§ **What is needed**: Could you write out the data that follows, exactly and in full?

§ **Given data**:
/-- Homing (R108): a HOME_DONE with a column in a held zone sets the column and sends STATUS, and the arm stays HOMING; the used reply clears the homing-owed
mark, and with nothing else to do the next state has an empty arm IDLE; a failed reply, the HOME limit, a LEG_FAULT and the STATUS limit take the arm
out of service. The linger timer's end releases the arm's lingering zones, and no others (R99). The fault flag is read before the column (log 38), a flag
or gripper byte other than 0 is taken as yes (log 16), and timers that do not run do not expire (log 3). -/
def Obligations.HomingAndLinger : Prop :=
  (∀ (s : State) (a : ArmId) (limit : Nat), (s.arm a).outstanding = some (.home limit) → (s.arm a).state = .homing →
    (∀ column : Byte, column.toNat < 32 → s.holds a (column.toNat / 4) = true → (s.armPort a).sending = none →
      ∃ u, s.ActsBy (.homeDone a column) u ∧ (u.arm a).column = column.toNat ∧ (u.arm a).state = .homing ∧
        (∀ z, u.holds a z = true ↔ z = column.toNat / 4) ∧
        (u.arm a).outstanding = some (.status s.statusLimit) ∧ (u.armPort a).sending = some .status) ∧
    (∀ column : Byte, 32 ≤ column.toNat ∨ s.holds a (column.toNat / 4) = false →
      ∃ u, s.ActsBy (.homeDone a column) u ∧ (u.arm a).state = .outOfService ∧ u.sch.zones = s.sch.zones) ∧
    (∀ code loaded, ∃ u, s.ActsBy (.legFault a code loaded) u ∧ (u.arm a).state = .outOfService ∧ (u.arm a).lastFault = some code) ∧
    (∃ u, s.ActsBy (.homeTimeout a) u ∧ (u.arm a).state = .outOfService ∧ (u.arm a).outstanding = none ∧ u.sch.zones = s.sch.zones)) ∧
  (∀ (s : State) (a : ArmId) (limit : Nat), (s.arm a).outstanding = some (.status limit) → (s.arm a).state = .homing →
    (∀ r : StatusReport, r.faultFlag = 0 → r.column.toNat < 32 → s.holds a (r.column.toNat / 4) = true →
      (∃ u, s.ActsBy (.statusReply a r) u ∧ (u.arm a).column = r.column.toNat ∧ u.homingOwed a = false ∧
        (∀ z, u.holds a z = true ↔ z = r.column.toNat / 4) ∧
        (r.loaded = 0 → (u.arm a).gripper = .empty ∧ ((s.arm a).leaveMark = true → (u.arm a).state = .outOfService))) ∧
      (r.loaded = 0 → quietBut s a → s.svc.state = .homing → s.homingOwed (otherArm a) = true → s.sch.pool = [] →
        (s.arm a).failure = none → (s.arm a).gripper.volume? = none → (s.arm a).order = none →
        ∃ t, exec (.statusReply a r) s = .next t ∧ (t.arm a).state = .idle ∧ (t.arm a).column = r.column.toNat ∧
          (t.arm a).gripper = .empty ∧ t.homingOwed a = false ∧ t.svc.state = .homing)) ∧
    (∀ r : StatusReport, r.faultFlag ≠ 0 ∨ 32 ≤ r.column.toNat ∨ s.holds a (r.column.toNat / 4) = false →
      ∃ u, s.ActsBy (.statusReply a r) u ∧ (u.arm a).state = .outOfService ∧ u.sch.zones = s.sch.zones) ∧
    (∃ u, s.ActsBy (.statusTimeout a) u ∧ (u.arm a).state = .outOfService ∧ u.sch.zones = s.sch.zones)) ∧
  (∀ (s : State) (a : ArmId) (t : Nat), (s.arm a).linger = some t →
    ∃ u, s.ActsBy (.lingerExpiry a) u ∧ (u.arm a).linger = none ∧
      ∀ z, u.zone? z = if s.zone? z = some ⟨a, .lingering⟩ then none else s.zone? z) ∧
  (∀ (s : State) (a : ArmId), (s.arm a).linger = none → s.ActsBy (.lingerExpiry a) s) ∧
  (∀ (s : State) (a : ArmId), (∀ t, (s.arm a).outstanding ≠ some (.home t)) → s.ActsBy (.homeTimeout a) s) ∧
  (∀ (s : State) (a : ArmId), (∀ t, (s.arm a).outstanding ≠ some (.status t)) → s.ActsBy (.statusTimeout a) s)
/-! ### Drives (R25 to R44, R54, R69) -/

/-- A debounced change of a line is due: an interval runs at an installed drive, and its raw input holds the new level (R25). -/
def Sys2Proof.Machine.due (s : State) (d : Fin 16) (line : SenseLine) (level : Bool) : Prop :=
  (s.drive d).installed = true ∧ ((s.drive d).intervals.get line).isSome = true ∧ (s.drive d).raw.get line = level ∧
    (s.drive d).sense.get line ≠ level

§ **Result below**:
/-- Homing (R108): a HOME_DONE with a column in a held zone sets the column and sends STATUS, and the arm stays HOMING; the used reply clears the homing-owed
mark, and with nothing else to do the next state has an empty arm IDLE; a failed reply, the HOME limit, a LEG_FAULT and the STATUS limit take the arm
out of service. The linger timer's end releases the arm's lingering zones, and no others (R99). The fault flag is read before the column (log 38), a flag
or gripper byte other than 0 is taken as yes (log 16), and timers that do not run do not expire (log 3). -/
def Obligations.HomingAndLinger : Prop :=
  (∀ (s : State) (a : ArmId) (limit : Nat), (s.arm a).outstanding = some (.home limit) → (s.arm a).state = .homing →
    (∀ column : Byte, column.toNat < 32 → s.holds a (column.toNat / 4) = true → (s.armPort a).sending = none →
      ∃ u, s.ActsBy (.homeDone a column) u ∧ (u.arm a).column = column.toNat ∧ (u.arm a).state = .homing ∧
        (∀ z, u.holds a z = true ↔ z = column.toNat / 4) ∧
        (u.arm a).outstanding = some (.status s.statusLimit) ∧ (u.armPort a).sending = some .status) ∧
    (∀ column : Byte, 32 ≤ column.toNat ∨ s.holds a (column.toNat / 4) = false →
      ∃ u, s.ActsBy (.homeDone a column) u ∧ (u.arm a).state = .outOfService ∧ u.sch.zones = s.sch.zones) ∧
    (∀ code loaded, ∃ u, s.ActsBy (.legFault a code loaded) u ∧ (u.arm a).state = .outOfService ∧ (u.arm a).lastFault = some code) ∧
    (∃ u, s.ActsBy (.homeTimeout a) u ∧ (u.arm a).state = .outOfService ∧ (u.arm a).outstanding = none ∧ u.sch.zones = s.sch.zones)) ∧
  (∀ (s : State) (a : ArmId) (limit : Nat), (s.arm a).outstanding = some (.status limit) → (s.arm a).state = .homing →
    (∀ r : StatusReport, r.faultFlag = 0 → r.column.toNat < 32 → s.holds a (r.column.toNat / 4) = true →
      (∃ u, s.ActsBy (.statusReply a r) u ∧ (u.arm a).column = r.column.toNat ∧ u.homingOwed a = false ∧
        (∀ z, u.holds a z = true ↔ z = r.column.toNat / 4) ∧
        (r.loaded = 0 → (u.arm a).gripper = .empty ∧ ((s.arm a).leaveMark = true → (u.arm a).state = .outOfService))) ∧
      (r.loaded = 0 → quietBut s a → s.svc.state = .homing → s.homingOwed (otherArm a) = true → s.sch.pool = [] →
        (s.arm a).failure = none → (s.arm a).gripper.volume? = none → (s.arm a).order = none →
        ∃ t, exec (.statusReply a r) s = .next t ∧ (t.arm a).state = .idle ∧ (t.arm a).column = r.column.toNat ∧
          (t.arm a).gripper = .empty ∧ t.homingOwed a = false ∧ t.svc.state = .homing)) ∧
    (∀ r : StatusReport, r.faultFlag ≠ 0 ∨ 32 ≤ r.column.toNat ∨ s.holds a (r.column.toNat / 4) = false →
      ∃ u, s.ActsBy (.statusReply a r) u ∧ (u.arm a).state = .outOfService ∧ u.sch.zones = s.sch.zones) ∧
    (∃ u, s.ActsBy (.statusTimeout a) u ∧ (u.arm a).state = .outOfService ∧ u.sch.zones = s.sch.zones)) ∧
  (∀ (s : State) (a : ArmId) (t : Nat), (s.arm a).linger = some t →
    ∃ u, s.ActsBy (.lingerExpiry a) u ∧ (u.arm a).linger = none ∧
      ∀ z, u.zone? z = if s.zone? z = some ⟨a, .lingering⟩ then none else s.zone? z) ∧
  (∀ (s : State) (a : ArmId), (s.arm a).linger = none → s.ActsBy (.lingerExpiry a) s) ∧
  (∀ (s : State) (a : ArmId), (∀ t, (s.arm a).outstanding ≠ some (.home t)) → s.ActsBy (.homeTimeout a) s) ∧
  (∀ (s : State) (a : ArmId), (∀ t, (s.arm a).outstanding ≠ some (.status t)) → s.ActsBy (.statusTimeout a) s)
/-! ### Drives (R25 to R44, R54, R69) -/

/-- A debounced change of a line is due: an interval runs at an installed drive, and its raw input holds the new level (R25). -/
def Sys2Proof.Machine.due (s : State) (d : Fin 16) (line : SenseLine) (level : Bool) : Prop :=
  (s.drive d).installed = true ∧ ((s.drive d).intervals.get line).isSome = true ∧ (s.drive d).raw.get line = level ∧
    (s.drive d).sense.get line ≠ level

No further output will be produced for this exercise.